With the listing in front of you, retype it exactly.

▼

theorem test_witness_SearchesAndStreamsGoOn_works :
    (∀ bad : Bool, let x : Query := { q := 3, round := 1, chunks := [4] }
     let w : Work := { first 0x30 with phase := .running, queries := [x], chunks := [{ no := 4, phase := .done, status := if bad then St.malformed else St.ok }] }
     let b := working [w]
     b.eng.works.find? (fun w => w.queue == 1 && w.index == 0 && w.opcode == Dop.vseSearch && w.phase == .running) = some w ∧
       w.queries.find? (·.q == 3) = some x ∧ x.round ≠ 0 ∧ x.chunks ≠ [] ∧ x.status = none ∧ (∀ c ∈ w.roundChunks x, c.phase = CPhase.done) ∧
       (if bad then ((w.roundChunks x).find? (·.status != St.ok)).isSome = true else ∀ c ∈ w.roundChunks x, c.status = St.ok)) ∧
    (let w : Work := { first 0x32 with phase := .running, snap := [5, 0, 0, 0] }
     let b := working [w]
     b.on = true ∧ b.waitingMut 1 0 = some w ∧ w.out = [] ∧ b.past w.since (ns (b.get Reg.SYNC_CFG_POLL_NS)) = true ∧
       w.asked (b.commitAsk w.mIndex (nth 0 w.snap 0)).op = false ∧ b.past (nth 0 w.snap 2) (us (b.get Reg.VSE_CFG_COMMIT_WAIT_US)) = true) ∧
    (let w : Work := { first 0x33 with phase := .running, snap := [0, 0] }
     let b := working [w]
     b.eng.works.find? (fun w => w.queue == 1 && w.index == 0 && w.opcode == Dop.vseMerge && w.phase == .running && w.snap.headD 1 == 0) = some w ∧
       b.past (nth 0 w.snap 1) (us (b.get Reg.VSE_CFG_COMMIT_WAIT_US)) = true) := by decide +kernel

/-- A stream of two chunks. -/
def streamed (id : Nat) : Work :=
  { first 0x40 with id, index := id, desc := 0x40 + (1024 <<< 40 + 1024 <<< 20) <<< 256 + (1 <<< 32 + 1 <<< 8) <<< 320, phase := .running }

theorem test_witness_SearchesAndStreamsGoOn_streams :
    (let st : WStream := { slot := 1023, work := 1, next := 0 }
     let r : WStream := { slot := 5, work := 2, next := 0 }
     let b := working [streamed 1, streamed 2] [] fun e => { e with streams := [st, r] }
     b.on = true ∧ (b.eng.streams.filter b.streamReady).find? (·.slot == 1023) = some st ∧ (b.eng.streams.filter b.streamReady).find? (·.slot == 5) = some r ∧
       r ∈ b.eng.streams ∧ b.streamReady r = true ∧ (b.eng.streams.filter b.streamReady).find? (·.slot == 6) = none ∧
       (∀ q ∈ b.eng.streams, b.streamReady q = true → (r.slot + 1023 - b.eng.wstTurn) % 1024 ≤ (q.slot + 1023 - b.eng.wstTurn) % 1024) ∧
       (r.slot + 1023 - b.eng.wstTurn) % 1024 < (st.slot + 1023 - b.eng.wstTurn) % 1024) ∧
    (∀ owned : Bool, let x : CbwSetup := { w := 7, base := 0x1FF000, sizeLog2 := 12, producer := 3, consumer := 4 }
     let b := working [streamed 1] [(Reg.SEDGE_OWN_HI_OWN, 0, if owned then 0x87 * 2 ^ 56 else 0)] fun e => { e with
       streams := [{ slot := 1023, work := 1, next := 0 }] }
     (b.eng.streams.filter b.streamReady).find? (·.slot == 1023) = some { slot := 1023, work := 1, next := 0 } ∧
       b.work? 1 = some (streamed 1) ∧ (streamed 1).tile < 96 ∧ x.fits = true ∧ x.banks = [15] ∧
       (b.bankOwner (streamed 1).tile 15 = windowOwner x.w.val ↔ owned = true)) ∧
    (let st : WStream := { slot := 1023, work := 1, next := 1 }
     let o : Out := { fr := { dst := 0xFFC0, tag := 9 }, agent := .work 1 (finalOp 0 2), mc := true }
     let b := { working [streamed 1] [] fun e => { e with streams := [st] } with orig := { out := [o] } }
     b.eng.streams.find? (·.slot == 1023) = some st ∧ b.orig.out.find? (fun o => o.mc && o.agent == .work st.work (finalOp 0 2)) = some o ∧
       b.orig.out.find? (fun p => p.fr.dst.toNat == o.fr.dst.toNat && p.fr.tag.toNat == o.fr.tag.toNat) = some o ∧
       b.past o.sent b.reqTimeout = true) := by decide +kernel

▲

EXERCISE OUTPUT
theorem test_witness_SearchesAndStreamsGoOn_works :
    (∀ bad : Bool, let x : Query := { q := 3, round := 1, chunks := [4] }
     let w : Work := { first 0x30 with phase := .running, queries := [x], chunks := [{ no := 4, phase := .done, status := if bad then St.malformed else St.ok }] }
     let b := working [w]
     b.eng.works.find? (fun w => w.queue == 1 && w.index == 0 && w.opcode == Dop.vseSearch && w.phase == .running) = some w ∧
       w.queries.find? (·.q == 3) = some x ∧ x.round ≠ 0 ∧ x.chunks ≠ [] ∧ x.status = none ∧ (∀ c ∈ w.roundChunks x, c.phase = CPhase.done) ∧
       (if bad then ((w.roundChunks x).find? (·.status != St.ok)).isSome = true else ∀ c ∈ w.roundChunks x, c.status = St.ok)) ∧
    (let w : Work := { first 0x32 with phase := .running, snap := [5, 0, 0, 0] }
     let b := working [w]
     b.on = true ∧ b.waitingMut 1 0 = some w ∧ w.out = [] ∧ b.past w.since (ns (b.get Reg.SYNC_CFG_POLL_NS)) = true ∧
       w.asked (b.commitAsk w.mIndex (nth 0 w.snap 0)).op = false ∧ b.past (nth 0 w.snap 2) (us (b.get Reg.VSE_CFG_COMMIT_WAIT_US)) = true) ∧
    (let w : Work := { first 0x33 with phase := .running, snap := [0, 0] }
     let b := working [w]
     b.eng.works.find? (fun w => w.queue == 1 && w.index == 0 && w.opcode == Dop.vseMerge && w.phase == .running && w.snap.headD 1 == 0) = some w ∧
       b.past (nth 0 w.snap 1) (us (b.get Reg.VSE_CFG_COMMIT_WAIT_US)) = true) := by decide +kernel

/-- A stream of two chunks. -/
def streamed (id : Nat) : Work :=
  { first 0x40 with id, index := id, desc := 0x40 + (1024 <<< 40 + 1024 <<< 20) <<< 256 + (1 <<< 32 + 1 <<< 8) <<< 320, phase := .running }

theorem test_witness_SearchesAndStreamsGoOn_streams :
    (let st : WStream := { slot := 1023, work := 1, next := 0 }
     let r : WStream := { slot := 5, work := 2, next := 0 }
     let b := working [streamed 1, streamed 2] [] fun e => { e with streams := [st, r] }
     b.on = true ∧ (b.eng.streams.filter b.streamReady).find? (·.slot == 1023) = some st ∧ (b.eng.streams.filter b.streamReady).find? (·.slot == 5) = some r ∧
       r ∈ b.eng.streams ∧ b.streamReady r = true ∧ (b.eng.streams.filter b.streamReady).find? (·.slot == 6) = none ∧
       (∀ q ∈ b.eng.streams, b.streamReady q = true → (r.slot + 1023 - b.eng.wstTurn) % 1024 ≤ (q.slot + 1023 - b.eng.wstTurn) % 1024) ∧
       (r.slot + 1023 - b.eng.wstTurn) % 1024 < (st.slot + 1023 - b.eng.wstTurn) % 1024) ∧
    (∀ owned : Bool, let x : CbwSetup := { w := 7, base := 0x1FF000, sizeLog2 := 12, producer := 3, consumer := 4 }
     let b := working [streamed 1] [(Reg.SEDGE_OWN_HI_OWN, 0, if owned then 0x87 * 2 ^ 56 else 0)] fun e => { e with
       streams := [{ slot := 1023, work := 1, next := 0 }] }
     (b.eng.streams.filter b.streamReady).find? (·.slot == 1023) = some { slot := 1023, work := 1, next := 0 } ∧
       b.work? 1 = some (streamed 1) ∧ (streamed 1).tile < 96 ∧ x.fits = true ∧ x.banks = [15] ∧
       (b.bankOwner (streamed 1).tile 15 = windowOwner x.w.val ↔ owned = true)) ∧
    (let st : WStream := { slot := 1023, work := 1, next := 1 }
     let o : Out := { fr := { dst := 0xFFC0, tag := 9 }, agent := .work 1 (finalOp 0 2), mc := true }
     let b := { working [streamed 1] [] fun e => { e with streams := [st] } with orig := { out := [o] } }
     b.eng.streams.find? (·.slot == 1023) = some st ∧ b.orig.out.find? (fun o => o.mc && o.agent == .work st.work (finalOp 0 2)) = some o ∧
       b.orig.out.find? (fun p => p.fr.dst.toNat == o.fr.dst.toNat && p.fr.tag.toNat == o.fr.tag.toNat) = some o ∧
       b.past o.sent b.reqTimeout = true) := by decide +kernel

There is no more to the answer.